I thought this article was somehow related to Bitcoin.

Well, that reminded. Now the question is: can you put Bitcoin in this model?

It seems to me that Bitcoin is very much like RTGS. There is no accounting for debt, (obviously) there are no correspondent relations between banks, and all settlements are gross, completed.

However, the “traditional” financial landscape is interesting in that most retail transactions today are not carried out through the RTGS system. For example, direct electronic payments between UK residents are made through the FPS expedited payment system. Faster Payments system], which sets off counterclaims several times a day, not instantly. Why is that? I would say because, first of all, FPS is (almost) free, while the cost of payments in the CHAPS system is 25 pounds. Many customers would probably use RTGS if it were just as convenient and cheap.

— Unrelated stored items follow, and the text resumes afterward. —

-- ==== Sys2Proof/Laws/Ops.lean ====
section
/-! SUPPORT. What each shared operation can do, said once: the operand, the bits of a 5-bit value, the advance, a unit
command. -/

namespace Sys2Proof.Machine

/-! ## Bits of a 5-bit value -/

/-- Bit `i` of an assembled value is the bit it was given. -/
theorem assembleBits_getLsbD (b : Fin 5 → Bool) (i : Fin 5) : (assembleBits b).getLsbD i.val = b i := by
  have key : ∀ b0 b1 b2 b3 b4 : Bool, ∀ j : Fin 5,
      (BitVec.ofBool b4 ++ BitVec.ofBool b3 ++ BitVec.ofBool b2 ++ BitVec.ofBool b1 ++ BitVec.ofBool b0 :
        BitVec 5).getLsbD j.val = match j with | 0 => b0 | 1 => b1 | 2 => b2 | 3 => b3 | 4 => b4 := by
    decide
  rw [assembleBits, key]
  fin_cases i <;> rfl

/-- Two 5-bit values with the same five bits are equal. -/
theorem codeUnit_ext {u v : CodeUnit} (h : ∀ i : Fin 5, u.getLsbD i.val = v.getLsbD i.val) : u = v :=
  BitVec.eq_of_getLsbD_eq fun i hi => h ⟨i, hi⟩

/-! ## The operand of ENC and DEC -/

/-- The operand is taken exactly when DATA is that unit, zero-extended. -/
theorem unitOperand_eq_some {data : DataField} {u : CodeUnit} :
    unitOperand data = some u ↔ data = unitData u := by
  have key : ∀ (d : BitVec 8) (v : BitVec 5), unitOperand d = some v ↔ d = unitData v := by decide +kernel
  exact key data u

/-- The operand is not taken exactly when DATA is above 31. -/
theorem unitOperand_eq_none {data : DataField} : unitOperand data = none ↔ 31 < data.toNat := by
  have key : ∀ d : BitVec 8, unitOperand d = none ↔ 31 < d.toNat := by decide +kernel
  exact key data

/-! ## The advance -/

/-- Advancing wheel `v` writes the position of `v` and of no other wheel. -/
theorem advWheel_pos_get (v w : WheelNo) (s : State) :
    (advWheel v s).pos.get w = if v = w then advancedPosition v s else s.pos.get w := by
  rw [advWheel_pos]
  simp only [Vector.get_eq_getElem, Vector.getElem_set, Fin.ext_iff]

/-- The advance of a wheel looks at no other wheel. -/
theorem advancedPosition_advWheel {v w : WheelNo} (h : v ≠ w) (s : State) :
    advancedPosition w (advWheel v s) = advancedPosition w s := by
  simp only [advancedPosition, advWheel_kl, advWheel_freeIndex, advWheel_pos_get, if_neg h]

/-- `ADV_ALL` as ten single advances. -/
theorem advAll_eq (s : State) :
    advAll s = advWheel 9 (advWheel 8 (advWheel 7 (advWheel 6 (advWheel 5
      (advWheel 4 (advWheel 3 (advWheel 2 (advWheel 1 (advWheel 0 s))))))))) := rfl

/-- `ADV_ALL` takes every wheel to its advanced position, each computed from the state before the command. -/
theorem advAll_pos_get (w : WheelNo) (s : State) : (advAll s).pos.get w = advancedPosition w s := by
  rw [advAll_eq]
  fin_cases w <;>
    simp [advWheel_pos_get, advancedPosition_advWheel, -advWheel_pos]

/-- Two files of position registers that agree on every wheel are equal. -/
theorem positions_ext {p q : Vector Position 10} (h : ∀ w : WheelNo, p.get w = q.get w) : p = q :=
  Vector.ext fun i hi => h ⟨i, hi⟩

/-- `ADV_ALL` writes the positions and nothing else. -/
theorem advAll_frame (s : State) : advAll s = { s with pos := (advAll s).pos } := rfl

/-- The positions after `ADV_ALL` depend on the positions, the lengths and the free values only. -/
theorem advAll_pos_congr {s t : State} (hp : s.pos = t.pos) (hl : s.kl = t.kl) (hf : s.freeIndex = t.freeIndex) :
    (advAll s).pos = (advAll t).pos := by
  refine positions_ext fun w => ?_
  simp only [advAll_pos_get, advancedPosition, hp, hl, hf]

/-- Where every wheel has a length, they depend on the positions and the lengths only. -/
theorem advAll_pos_congr_of_lengths {s t : State} (hp : s.pos = t.pos) (hl : s.kl = t.kl)
    (hz : ∀ w, t.kl.get w ≠ 0) : (advAll s).pos = (advAll t).pos := by
  refine positions_ext fun w => ?_
  rw [advAll_pos_get, advAll_pos_get]
  unfold advancedPosition
  rw [hp, hl, if_neg (hz w), if_neg (hz w)]

/-- A wheel with a length advances by one modulo that length: the 7 bits hold the result. -/
theorem advancedPosition_toNat {w : WheelNo} {s : State} (h : s.kl.get w ≠ 0) :
    (advancedPosition w s).toNat = ((s.pos.get w).toNat + 1) % (s.kl.get w).toNat := by
  have hpos : 0 < (s.kl.get w).toNat :=
    Nat.pos_of_ne_zero fun h0 => h (BitVec.eq_of_toNat_eq (by simpa using h0))
  simp only [advancedPosition, if_neg h, BitVec.toNat_ofNat]
  exact Nat.mod_eq_of_lt (Nat.lt_trans (Nat.mod_lt _ hpos) (s.kl.get w).isLt)

/-! ## The combiner -/

/-- A wheel at a position below its length and below 73 gives the bit of its pattern register there. -/
theorem currentBit_eq {w : WheelNo} {s : State} (hl : (s.pos.get w).toNat < (s.kl.get w).toNat)
    (h : (s.pos.get w).toNat < 73) : currentBit w s = (s.kp.get w).getLsbD (s.pos.get w).toNat :=
  if_pos ⟨hl, h⟩

/-- Bit `i` of a bank value is the current bit of member `i`. -/
theorem bankValue_getLsbD (b : Bank) (i : Fin 5) (s : State) :
    (bankValue b s).getLsbD i.val = currentBit (b.wheel i) s :=
  assembleBits_getLsbD _ i

/-! ## A unit command -/

/-- Everything ENC and DEC can do. -/
theorem processUnit_cases (f : CodeUnit → CodeUnit → CodeUnit → CodeUnit) (data : DataField) (s : State) :
    (s.initDone = false ∧ processUnit f data s = raise .notInitialised s) ∨
    (s.initDone = true ∧ 31 < data.toNat ∧ processUnit f data s = raise .domainError s) ∨
    (s.initDone = true ∧ ∃ u : CodeUnit, data = unitData u ∧
      processUnit f data s = respond .ok (f u (bankValue .x s) (bankValue .s s)) (advAll s)) := by
  unfold processUnit
  cases hi : s.initDone with
  | false => exact .inl ⟨rfl, by simp⟩
  | true =>
    cases hu : unitOperand data with
    | none => exact .inr (.inl ⟨rfl, unitOperand_eq_none.mp hu, by simp⟩)
    | some u => exact .inr (.inr ⟨rfl, u, unitOperand_eq_some.mp hu, by simp⟩)

/-- Everything INIT can do. -/
theorem execInit_cases (s : State) :
    (s.keyStable = true ∧ validK s.keyPort = true ∧
      execInit s = .next (respond .ok 0 (loadKey s.keyPort s))) ∨
    (s.keyStable = true ∧ validK s.keyPort = false ∧ execInit s = .next (raise .configError s)) ∨
    (s.keyStable = false ∧ execInit s = .next (respond .ok 0 (loadUnspecifiedKey s))) ∨
    (s.keyStable = false ∧ execInit s = .next (raise .configError s)) := by
  unfold execInit
  cases s.keyStable <;> cases validK s.keyPort <;> cases Config.unstableKeyAccepted s.freeIndex <;> simp

/-! ## Observation -/

/-- Everything an observation read can do. -/
theorem readObservation_cases (port : ObsPort) (s : State) :
    (∃ v, observed port s = some v ∧
      readObservation port s = .next { s with outputs := s.outputs ++ [v] }) ∨
    (observed port s = none ∧ readObservation port s = .fault (.obsNoValue port)) := by
  unfold readObservation
  cases observed port s <;> simp

end Sys2Proof.Machine
end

Therefore, my unanswered question is: will the Bitcoin payment system remain just like the traditional RTGS, which carries out only the most significant transfers? Or will changes in the core network (block size restrictions, channels for micropayments, etc.) occur and will occur rather quickly with increasing transaction volumes, allowing the system to remain available for both more significant and less significant payments?

It seems to me that the question still remains open: I’m sure that Bitcoin will change the world, but at the same time I’m not so sure that we will live in a world where every transaction made using the Bitcoin network will “pass” through the Blockchain base.